Note: All the reagents used for buffers A-GL, B-GL, C and buffer C concentrate should be nuclease free.
Buffer A-GL
| Reagent | Final concentration in RT reaction (6 μL) | Amount for 1 rxn | Master mix for 1 library |
|---|---|---|---|
| Nuclease free water | n/a | 1.03 μL | 56.65 μL |
| dNTP mix (10 mM each) | 1 mM | 0.6 μL | 33 μL |
| KCl (2 M) | 75 mM | 0.22 μL | 12.1 μL |
| Triton X-100 (10%) | 0.05% | 0.03 μL | 1.65 μL |
| Tris-HCl (pH 7.5), (1 M) | 5 mM | 0.03 μL | 1.65 μL |
| Reagent | Final concentration in GL (3 μL) | Amount for 1 rxn | Master mix for 1 library |
|---|---|---|---|
| primer GLα1 (1 mM) | 10 µM | 0.03 μL | 1.65 μL |
| primer GLα2 (1 mM) | 10 µM | 0.03 μL | 1.65 μL |
| primer GLβ (1 mM) | 10 µM | 0.03 μL | 1.65 μL |
| Total | n/a | 2.0 μL | 110.0 μL |
Store at −20°C up to 6 months.
Buffer B-GL
| Reagent | Final concentration in RT (6 μL) | Amount for 1 rxn | Master mix for 1 library |
|---|---|---|---|
| Betaine (5 M) | 1 M | 1.113 μL | 66.78 μL |
| Tris-HCl (pH 8.5), (1 M) | 20 mM | 0.12 μL | 7.2 μL |
| primer T30-VN GL (100 μM) | 0.2 μM | 0.012 μL | 0.72 μL |
| DTT (500 mM) | 10 mM | 0.12 μL | 7.2 μL |
| primer TSO-8UMI (100 μM) | 1.5 μM | 0.09 μL | 5.4 μL |
| MgCl2 (1 M) | 7.5 mM | 0.045 μL | 2.7 μL |
| Total | n/a | 1.5 μL | 90.0 μL |
Store at −20°C up to 6 months.
Buffer C
| Reagent | Final concentration in RT (6 μL) | Amount for 1 rxn | Master mix for 1 library |
|---|---|---|---|
| Glycerol | 0.2724 μL | 13.1 μL | |
| SuperScript II (200 U/μL) | 3.3 U/μL | 0.1 μL | 5.9 μL |
| RiboLOCK (40 U/μL) | 0.7 U/μL | 0.1 μL | 6.3 μL |
| DTT (500 mM) | 5 mM | 0.06 μL | 3.6 μL |
| C buffer concentrate (see below) | n/a | 0.0176 μL | 1.1 μL |
| Total | n/a | 0.5 μL | 30.0 μL |
Store at −20°C up to 6 months.
Note: Buffer C is very viscous, and thus larger excess volume is calculated for the master mixes of Buffer B and C. To pipette viscous solutions accurately pause longer during aspiration, as well as dispensing.

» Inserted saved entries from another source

/-- A request's DELAY counts from its force update where it applies one, and from the end of a bridge (R315). -/
def State.delayOk (s : State) (g : Nat) (r : MeasReq) : Bool :=
  (r.applied || !s.is (F.MSET_CFG.APPLY g r.mset)) && (s.smu r.ch).bridge == 0

/-- MEAS_DELAY_END of the `j`-th request in the queue of group `g` (R315). -/
def execMeasDelayEnd (g j : Nat) (s : State) : Host.Outcome State Fault Refusal :=
  .next (
    match (s.grp g).queue[j]? with
    | some r =>
      if s.grpOk g && s.delayOk g r then
        s.modGrp g (fun x => { x with queue := x.queue.set j { r with delayed := true } }) else s
    | none => s)

/-- MEAS_CONVERT: a conversion slot with the head request ready.  A change of channel spends the slot on settling;
otherwise the slot yields `code` (R315). -/
def execMeasConvert (g : Nat) (code : Int) (s : State) : Host.Outcome State Fault Refusal :=
  .next (
    match (s.grp g).queue with
    | r :: rest =>
      if s.grpOk g && r.delayed && r.n < 2 ^ s.g (F.MSET_CFG.NAVG g r.mset) then
        if (s.grp g).adcCh == some r.ch then
          s.modGrp g (fun x => { x with queue := { r with n := r.n + 1, sum := r.sum + code } :: rest })
        else s.modGrp g (fun x => { x with adcCh := some r.ch })
      else s
    | [] => s)

/-- The averaged code of the head request reaches the core (R311, R315, R316). -/
def measDone (g : Nat) (s : State) : State :=
  match (s.grp g).queue with
  | r :: rest =>
    let n := 2 ^ s.g (F.MSET_CFG.NAVG g r.mset)
    if s.grpOk g && r.n == n then
      let code := roundAway r.sum n
      let lo := signed 32 (s.g (F.MSET_LO.LIMIT g r.mset))
      let hi := signed 32 (s.g (F.MSET_HI.LIMIT g r.mset))
      let s1 := grpStat g (s.modGrp g (fun x => { x with queue := rest }))
      claimUpdate g (measFinish g r code (r.tripped || decide (code < lo) || decide (hi < code)) s1)
    else s
  | [] => s

/-- A fence of group `g` ends its requests, then its claim, and its channels take the safe state (R317, R475). -/
def grpFence (g : Nat) (s : State) : State :=
  let x := s.grp g
  let s1 := (s.setGrp g { x with flight := [], queue := [] }).over (x.queue ++ x.flight) (fun r => measFinish g r 0 true)
  let drop (x : BankX) : BankX := if x.smuClaim == some g then { x with smuClaim := none } else x
  let s2 := ((grpStat g s1).clr (F.GRP_STAT.CLAIMED g)).each s.part.halls (fun h t => t.each 3 (fun b u => u.modBank h b drop))
  (s2.set1 (F.GRP_STAT.FENCE g)).each 4 (fun j => smuSafe (4 * g + j))

/-- A word of measure set `m` of group `g` written (R303, R307, R326). -/
def msetWrite (g m : Nat) (w : Nat) (v : Word) (s : State) : State :=
  if s.claimed g then s.set1 (F.GRP_STAT.MSET_BUSY g)
  else
    match w with
    | 0 =>
      let u := if s.part.dds then v else fieldPut 23 2 0 v
      if (F.MSET_CFG.DDS g m).of u = 3 then s.set1 (F.GRP_STAT.MSET_BUSY g)
      else s.cfgWr (R.MSET_CFG g m) (u &&& 0xFFF8FFFF#32)
    | 1 => s.cfgWr (R.MSET_FORCE g m) (v &&& 0x3FFFF#32)
    | 2 => s.cfgWr (R.MSET_LO g m) v
    | _ => s.cfgWr (R.MSET_HI g m) v

/-- MSET_WRITE: word `w` (0 MSET_CFG, 1 MSET_FORCE, 2 MSET_LO, 3 MSET_HI) (R307). -/
def execMsetWrite (g m w : Nat) (v : Word) (s : State) : Host.Outcome State Fault Refusal :=
  .next (if s.grpOk g && m < 16 && w < 4 then s.host (msetWrite g m w v) else s)

end Sys2Proof.Machine
end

C Buffer concentrate stock
| Reagent | Final concentration | Amount |
|---|---|---|
| NaCl (5 M) | 100 mM | 100 μL |
| Tris-HCl (pH 7.5), (1 M) | 5 mM | 25 μL |
| Triton X-100 (10%) | 0.10% | 50 μL |
| EDTA (0.5 M) | 0.1 mM | 1 μL |
| Total | n/a | 176 μL |
Store at −20°C up to 12 months.
Note: Final concentration of C buffer concentrate is calculated for the RT-reaction.

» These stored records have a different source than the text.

-- ==== Sys2Proof/Machine/Serial.lean ====
section
/-! DEFINITION. Hall serial engines, SERIAL_XFER and the host's BOOT_SPI transactions (chapter "Serial engines and the
management port", R364–R386). -/
namespace Sys2Proof.Machine

def State.hse (s : State) (h : Nat) : HseX := tabGet (fun _ => ({} : HseX)) s.hses h
def State.setHse (s : State) (h : Nat) (x : HseX) : State := { s with hses := tabSet (fun _ => ({} : HseX)) s.hses h x }
def State.modHse (s : State) (h : Nat) (f : HseX → HseX) : State := s.setHse h (f (s.hse h))

/-- The hall serial engine is fenced or warming: with its hall, or alone (R475, R481). -/
def State.hseFenced (s : State) (h : Nat) : Bool := s.fenced h || s.is (F.UNIT_STATE.HSE_FENCED h)

/-- A transfer is running or queued. -/
def HseX.busy (x : HseX) : Bool := x.run.isSome || !x.queue.isEmpty || x.xfer.isSome

/-- BUSY and QDEPTH follow the engine. -/
def hseStat (h : Nat) (s : State) : State :=
  (s.pb (F.HSE_STAT.BUSY h) (s.hse h).busy).p (F.HSE_STAT.QDEPTH h) (s.hse h).queue.length

/-! ### Slots and lanes (R365, R368–R372) -/

/-- Lanes of a width code. -/
def lanesOf (w : Nat) : Nat := 2 ^ w

/-- The data lanes that slot `n` needs, as a mask of D0 to D7. -/
def State.slotLanes (s : State) (h n : Nat) : Nat :=
  if !s.is (F.HSE_SLOT_A.MODE h n) then 3
  else
    let cw := lanesOf (s.g (F.HSE_SLOT_A.CMD_W h n))
    let aw := lanesOf (s.g (F.HSE_SLOT_A.ADDR_W h n))
    let dw := lanesOf (s.g (F.HSE_SLOT_A.DATA_W h n))
    let c := if s.g (F.HSE_SLOT_A.CMD_LEN h n) = 0 then 0 else 2 ^ cw - 1
    let a := if s.g (F.HSE_SLOT_A.ADDR_LEN h n) = 0 then 0 else 2 ^ aw - 1
    let d :=
      if s.g (F.HSE_SLOT_D.LEN h n) = 0 then 0
      else if dw = 1 then (if s.is (F.HSE_SLOT_A.DIR h n) then 2 else 1)
      else 2 ^ dw - 1
    c ||| a ||| d

/-- The offset of data lane `k` in lane map `m`. -/
def State.laneOff (s : State) (h m k : Nat) : Nat :=
  if k < 5 then natBits (s.rd (R.LMAP_A h m)).toNat (20 - 5 * k) 5 else natBits (s.rd (R.LMAP_B h m)).toNat (10 - 5 * (k - 5)) 5

/-- The channel slots of the lanes of a transfer: CLK first, then the data lanes it needs. -/
def State.laneSlots (s : State) (h n base : Nat) : List Nat :=
  let m := s.g (F.HSE_SLOT_A.LMAP h n)
  let b := if s.is (F.LMAP_A.REL h m) then base else 0
  let ds := (List.range 8).filter (fun k => natBits (s.slotLanes h n) k 1 = 1)
  (b + s.g (F.LMAP_A.CLK h m)) :: ds.map (fun k => b + s.laneOff h m k)

/-- All numbers of a list differ. -/
def distinct : List Nat → Bool
  | [] => true
  | a :: r => !r.contains a && distinct r

/-- The lowest slot of an OWN mask. -/
def lowestSlot (own : Nat) : Nat := ((List.range 32).find? (fun c => natBits own c 1 == 1)).getD 0

/-- The lanes are distinct and no higher than 31 (R365). -/
def State.lanesOk (s : State) (h n base : Nat) : Bool :=
  let l := s.laneSlots h n base
  distinct l && l.all (fun c => c < 32)

/-- Slot `n` keeps R369 to R372. -/
def State.slotValid (s : State) (h n : Nat) : Bool :=
  let chk := s.g (F.HSE_SLOT_A.CHECK h n)
  if !s.is (F.HSE_SLOT_A.MODE h n) then s.g (F.HSE_SLOT_D.LEN h n) != 0 && chk < 2
  else
    let cl := s.g (F.HSE_SLOT_A.CMD_LEN h n)
    let al := s.g (F.HSE_SLOT_A.ADDR_LEN h n)
    decide (cl ≤ 16) && decide (al ≤ 32) && cl % lanesOf (s.g (F.HSE_SLOT_A.CMD_W h n)) == 0 &&
      al % lanesOf (s.g (F.HSE_SLOT_A.ADDR_W h n)) == 0 && chk < 3 && (s.is (F.HSE_SLOT_A.DIR h n) || chk == 0)

/-- Serial cycles of slot `n` (R371). -/
def State.slotCycles (s : State) (h n : Nat) : Nat :=
  let len := s.g (F.HSE_SLOT_D.LEN h n)
  if !s.is (F.HSE_SLOT_A.MODE h n) then 3 + len
  else 3 + s.g (F.HSE_SLOT_A.CMD_LEN h n) / lanesOf (s.g (F.HSE_SLOT_A.CMD_W h n)) +
    s.g (F.HSE_SLOT_A.ADDR_LEN h n) / lanesOf (s.g (F.HSE_SLOT_A.ADDR_W h n)) + s.g (F.HSE_SLOT_B.DUMMY h n) +
    8 * len / lanesOf (s.g (F.HSE_SLOT_A.DATA_W h n))

/-- Bytes that slot `n` stores in the IN region. -/
def State.slotStores (s : State) (h n : Nat) : Nat :=
  let len := s.g (F.HSE_SLOT_D.LEN h n)
  if !s.is (F.HSE_SLOT_A.MODE h n) then (len + 7) / 8
  else if s.is (F.HSE_SLOT_A.DIR h n) then len else 0

/-- Byte `j` of a region of the OUT buffer (`inBuf` false) or the IN buffer, at offset `off` (R368). -/
def regionAddr (inBuf : Bool) (off j : Nat) : Nat := (if inBuf then 8192 else 0) + (32 * off + j) % 8192

/-- The SERIAL port of hall `h`. -/
def serialPort (h : Nat) : Nat := 64 + h

def State.region (s : State) (h : Nat) (inBuf : Bool) (off j : Nat) : Nat :=
  (s.rdByte (serialPort h) (regionAddr inBuf off j)).toNat

/-- Bytes stored in a region of the IN buffer. -/
def regionStore (h off : Nat) (data : List Nat) (s : State) : State :=
  (data.foldl (fun (t, j) b => (t.wrByte (serialPort h) (regionAddr true off j) (BitVec.ofNat 8 b), j + 1)) (s, 0)).1

/-- Bits beyond BITLEN of the last byte of a LONG transfer read 0 (R369). -/
def trimBits (len : Nat) (data : List Nat) : List Nat :=
  (List.range data.length).map (fun j => natBits (data.getD j 0) 0 (min 8 (len - 8 * j)))

/-- The indices at which the received data mismatch (R366, R372); `mid` lists the stream bits sampled MID. -/
def State.mismatches (s : State) (h n : Nat) (data mid : List Nat) : List Nat :=
  let len := s.g (F.HSE_SLOT_D.LEN h n)
  let out := s.g (F.HSE_SLOT_D.OUT_OFF h n)
  let chk := s.g (F.HSE_SLOT_A.CHECK h n)
  if !s.is (F.HSE_SLOT_A.MODE h n) then
    let e := natBits (s.g (F.HSE_SLOT_C.ADDR h n)) 8 8
    let m := natBits (s.g (F.HSE_SLOT_C.ADDR h n)) 0 8
    if chk = 1 then
      (List.range len).filter (fun i =>
        natBits (s.region h false m (i / 8)) (i % 8) 1 == 1 &&
          (mid.contains i || natBits (s.region h false e (i / 8)) (i % 8) 1 != natBits (data.getD (i / 8) 0) (i % 8) 1))
    else []
  else if !s.is (F.HSE_SLOT_A.DIR h n) then []
  else
    match chk with
    | 1 => (List.range len).filter (fun j => s.region h false out j != data.getD j 0 || mid.any (fun i => i / 8 == j))
    | 2 =>
      let w := (List.range 4).foldl (fun a j => a + s.region h false out j * 2 ^ (8 * j)) 0
      if w = crc32 data then [] else [0]
    | _ => []

/-! ### Ends of transfers (R374–R376, R380) -/

/-- The flags of a transfer (R380, R386). -/
def hseFlags (smis mid lost aborted host : Bool) : Nat :=
  smis.toNat + 2 * mid.toNat + 4 * lost.toNat + 8 * aborted.toNat + 16 * host.toNat

/-- HSE_LAST, HSE_CRC and the sticky bits take a transfer's report. -/
def hseReport (h slot alc flags crc : Nat) (s : State) : State :=
  let s1 := ((s.p (F.HSE_LAST.SLOT h) slot).p (F.HSE_LAST.ALCOVE h) alc).p (F.HSE_LAST.FLAGS h) flags
  let s2 := s1.p (F.HSE_CRC.CRC h) crc
  (s2.when (natBits flags 2 1 == 1) (fun t => t.set1 (F.HSE_STAT.LANE_LOST h))).when (natBits flags 3 1 == 1)
    (fun t => t.set1 (F.HSE_STAT.ABORTED h))

/-- The done and mismatch status of a SEND reaches its alcove, if it is the alcove's last SEND (R374).  In a replay
it comes from the record (R511). -/
def sendStatus (h : Nat) (r : SendReq) (smis : Bool) (s : State) : State :=
  if s.replaying then s
  else if (s.alc h r.alc).lastSend = r.seq then s.modAlc h r.alc (fun a => { a with sdone := true, smis := smis }) else s

/-- A SEND's transfer ends (R374). -/
def sendEnd (h : Nat) (r : SendReq) (flags mism crc : Nat) (s : State) : State :=
  let s1 := sendStatus h r (natBits flags 0 1 == 1) (hseReport h r.slot (96 * h + r.alc) flags crc s)
  s1.j 0x58 h (96 * h + r.alc) r.slot (packB [(0, 1, flags), (1, 4, mism), (5, 4, crc)])

/-- What a transfer that is stopped before its end leaves is not stated: the bytes of its IN region, its flag MID, its
mismatch count and its CRC are free values (assumption 21). -/
def stoppedReport (h n : Nat) (s : State) : Nat × Nat × Nat × State :=
  let k := s.slotStores h n
  let s1 := (List.range k).foldl (fun t j =>
    let (v, u) := t.draw 8
    u.wrByte (serialPort h) (regionAddr true (s.g (F.HSE_SLOT_D.IN_OFF h n)) j) (BitVec.ofNat 8 v)) s
  let (f, s2) := s1.draw 1
  let (m, s3) := s2.draw 32
  let (c, s4) := s3.draw 32
  (9 + 2 * f + 4 * (s.hse h).lost.toNat, m, c, s4)

/-- The completion result of SERIAL_XFER (R380). -/
def xferRes (slot detail flags crc mism first cycles : Nat) : List (Nat × Nat × Nat) :=
  [(8, 1, slot), (9, 1, detail), (10, 1, flags % 16), (12, 4, crc), (16, 4, mism), (20, 4, first), (24, 4, cycles)]

/-- The running SEND ends as aborted. -/
def abortRun (h : Nat) (s : State) : State :=
  match (s.hse h).run with
  | none => s
  | some r =>
    let (f, m, c, s1) := stoppedReport h r.slot s
    hseStat h (sendEnd h r f m c (s1.modHse h (fun x => { x with run := none })))

/-- Queued requests, and those on their way, that `p` names end as aborted (R376). -/
def abortQueued (h : Nat) (p : SendReq → Bool) (s : State) : State :=
  let x := s.hse h
  let gone := (x.queue ++ x.flight).filter p
  let s1 := s.setHse h { x with queue := x.queue.filter (fun r => !p r), flight := x.flight.filter (fun r => !p r) }
  hseStat h (s1.over gone (fun r t => sendEnd h r 9 0 (crc32 []) t))

/-- The transfers that `p` names end as aborted, the running one first. -/
def abortSends (h : Nat) (p : SendReq → Bool) (s : State) : State :=
  let s1 := match (s.hse h).run with | some r => if p r then abortRun h s else s | none => s
  abortQueued h p s1

/-- A SERIAL_XFER ends as aborted; its descriptor completes FAULTED (R380; assumption 22). -/
def abortXfer (h : Nat) (s : State) : State :=
  match (s.hse h).xfer with
  | none => s
  | some x =>
    let s0 := siteSel h 0 (s.modHse h (fun y => { y with xfer := none }))
    if x.running then
      let (f, m, c, s1) := stoppedReport h x.slot s0
      let (i, s2) := s1.draw 32
      let (n, s3) := s2.draw 32
      hseStat h ((hseReport h x.slot 0 (f + 16) c s3).complete x.did .faulted (xferRes x.slot 0 f c m i n))
    else hseStat h ((hseReport h x.slot 0 25 (crc32 []) s0).complete x.did .faulted
      (xferRes x.slot 0 9 (crc32 []) 0 0xFFFFFFFF 0))

/-- Every transfer of the engine ends as aborted: a fence of it or of its hall, or HSE_CTL.ABORT (R376). -/
def hseAbort (h : Nat) (s : State) : State := abortXfer h (abortSends h (fun _ => true) s)

/-- The transfers of an alcove end as aborted (R376). -/
def hseAbortAlc (h i : Nat) (s : State) : State :=
  if (s.hse h).run.isNone && (s.hse h).queue.isEmpty && (s.hse h).flight.isEmpty then s
  else abortSends h (fun r => r.alc == i) s

/-- A transfer of bank `b` is queued, running or on its way (R201). -/
def State.bankSends (s : State) (h b : Nat) : Bool :=
  let x := s.hse h
  (x.queue ++ x.flight ++ x.run.toList).any (fun r => r.bank == b)

/-! ### SENDs (R373) -/

/-- A SEND starts at its landing: the request is on its way to the engine. -/
def sendRequest (h i n : Nat) (s : State) : State :=
  let x := s.hse h
  (s.setHse h { x with flight := x.flight ++ [⟨i, n, x.sent + 1, i / 32⟩], sent := x.sent + 1 }).modAlc h i
    (fun a => { a with lastSend := x.sent + 1 })

/-- HSE_ENQUEUE: the first request on its way reaches the engine (R373, R375).  A fenced engine ends it as aborted. -/
def hseEnqueue (h : Nat) (s : State) : State :=
  let x := s.hse h
  match x.flight with
  | [] => s
  | r :: rest =>
    let s1 := s.setHse h { x with flight := rest }
    if s.hseFenced h then sendEnd h r 9 0 (crc32 []) s1
    else if x.queue.length < 64 then hseStat h (s1.modHse h (fun y => { y with queue := y.queue ++ [r] }))
    else
      let s2 := sendStatus h r true ((s1.set1 (F.HSE_STAT.QOVF h)).count (F.HSE_QDROP.COUNT h) (F.HSE_QDROP.SAT h))
      -- it ran no transfer and leaves HSE_LAST alone (assumption 142)
      (s2.j 0x58 h (96 * h + r.alc) r.slot (packB [(0, 1, 1), (1, 4, 0), (5, 4, crc32 [])])).raise
        (8 * h + 5) (96 * h + r.alc) [96 * h + r.alc]

/-- HSE_TRANSFER_START (R373). -/
def execHseTransferStart (h : Nat) (s : State) : Host.Outcome State Fault Refusal :=
  .next (
    let x := s.hse h
    match x.queue with
    | r :: rest =>
      if s.hallOk h && x.run.isNone && x.xfer.isNone then hseStat h (s.setHse h { x with queue := rest, run := some r, lost := false }) else s
    | [] => s)

/-- Every lane of the SEND that runs is coded SE in entry `e` of the flight playing (R90, R367). -/
def State.sendLanes (s : State) (h e : Nat) : Bool :=
  match (s.hse h).run with
  | some r => (s.laneSlots h r.slot (lowestSlot (s.alc h r.alc).own)).all (fun c => s.playCode h e c == some 0xA)
  | none => false

/-- `n` sample periods of hall `h` are to pass: where the engine runs a SEND and one of them is not coded SE on a lane, the
lane is lost; an idle or holding hall codes none SE (R91, R367). -/
def sendWatch (h n : Nat) (s : State) : State :=
  if (s.hse h).run.isNone || (s.hse h).lost || n = 0 then s
  else
    let e := (s.hl h).entry
    s.when ((List.range n).any (fun k => !s.sendLanes h (e + k))) (fun t => t.modHse h (fun x => { x with lost := true }))

/-- `n` sample periods of hall `h` are to pass on the pins that a serial lane or the raster stimulus unit drives. -/
def lanesPass (h n : Nat) (s : State) : State := rasterWatch h n (sendWatch h n s)

/-- A transfer of slot `n` ends with the bytes received, the stream bits sampled MID, and LANE_LOST: its stored bytes,
flags, mismatch indices and CRC. -/
def transferEnd (h n : Nat) (data mid : List Nat) (lost host : Bool) (s : State) : State × Nat × List Nat × Nat :=
  let k := s.slotStores h n
  let bytes := (List.range k).map (fun j => data.getD j 0 % 256)
  let d := if s.is (F.HSE_SLOT_A.MODE h n) then bytes else trimBits (s.g (F.HSE_SLOT_D.LEN h n)) bytes
  let mis := s.mismatches h n d mid
  (regionStore h (s.g (F.HSE_SLOT_D.IN_OFF h n)) d s, hseFlags (!mis.isEmpty) (!mid.isEmpty && k != 0) lost false host, mis, crc32 d)

/-- A lane of a SERIAL_XFER is not driven: EN = 0 or the safe state (R380). -/
def State.xferLost (s : State) (h n base : Nat) : Bool :=
  (s.laneSlots h n base).any (fun c => !s.is (F.PE_STAT.EN_EFF h c))

/-- A lane of the SERIAL_XFER that runs is watched. -/
def xferWatch (h : Nat) (s : State) : State :=
  match (s.hse h).xfer with
  | some y => s.when (y.running && s.xferLost h y.slot y.base) (fun t => t.modHse h (fun x => { x with lost := true }))
  | none => s

/-- HSE_TRANSFER_END (R374, R380). -/
def hseEnd (h : Nat) (data mid : List Nat) (s0 : State) : State :=
  let s := xferWatch h s0
  let x := s.hse h
  match x.run with
  | some r =>
    let (s1, f, mis, crc) := transferEnd h r.slot data mid x.lost false (s.setHse h { x with run := none })
    hseStat h (sendEnd h r f mis.length crc s1)
  | none =>
    match x.xfer with
    | some y =>
      if y.running then
        let (s1, f, mis, crc) := transferEnd h y.slot data mid x.lost true
          (siteSel h 0 (s.setHse h { x with xfer := none }))
        hseStat h ((hseReport h y.slot 0 f crc s1).complete y.did .ok
          (xferRes y.slot 0 f crc mis.length (mis.headD 0xFFFFFFFF) (s.slotCycles h y.slot)))
      else s
    | none => s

PCR-2 primer mix (for step 50)
| Reagent | Final concentration | Amount |
|---|---|---|
| primer PCR-2cF (100 μM) | 10 μM | 10 μL |
| primer PCR-2cR (100 μM) | 10 μM | 10 μL |
| Nuclease free water | n/a | 80 μL |
| Total | n/a | 100 μL |
Store at −20°C up to 12 months.
Step-by-step method details
Figure 1 shows the schematic overview of the method.
Figure 1.
Overview of the library preparation with the required primers
Template RNA is mixed with ERCC Spike-in RNA, which is added equally to each sample for normalization, and with globin-LNA primers, which hybridize to the sequence adjacent to poly-A+ tail of globin mRNA thus blocking its’ transcription. First-strand cDNA synthesis occurs using an oligo(dT) primer with the addition of 3-6 cytosines. Oligo TSO-8UMI promotes template switching, which introduces UMIs into the cDNA. The cDNA is amplified, and the well specific barcodes are introduced at the 5′end. The samples are then pooled and ligated to an adapter cassette. The 5′end is further amplified for sequencing. QC1 to QC3 show the steps where a sample is taken for quality control.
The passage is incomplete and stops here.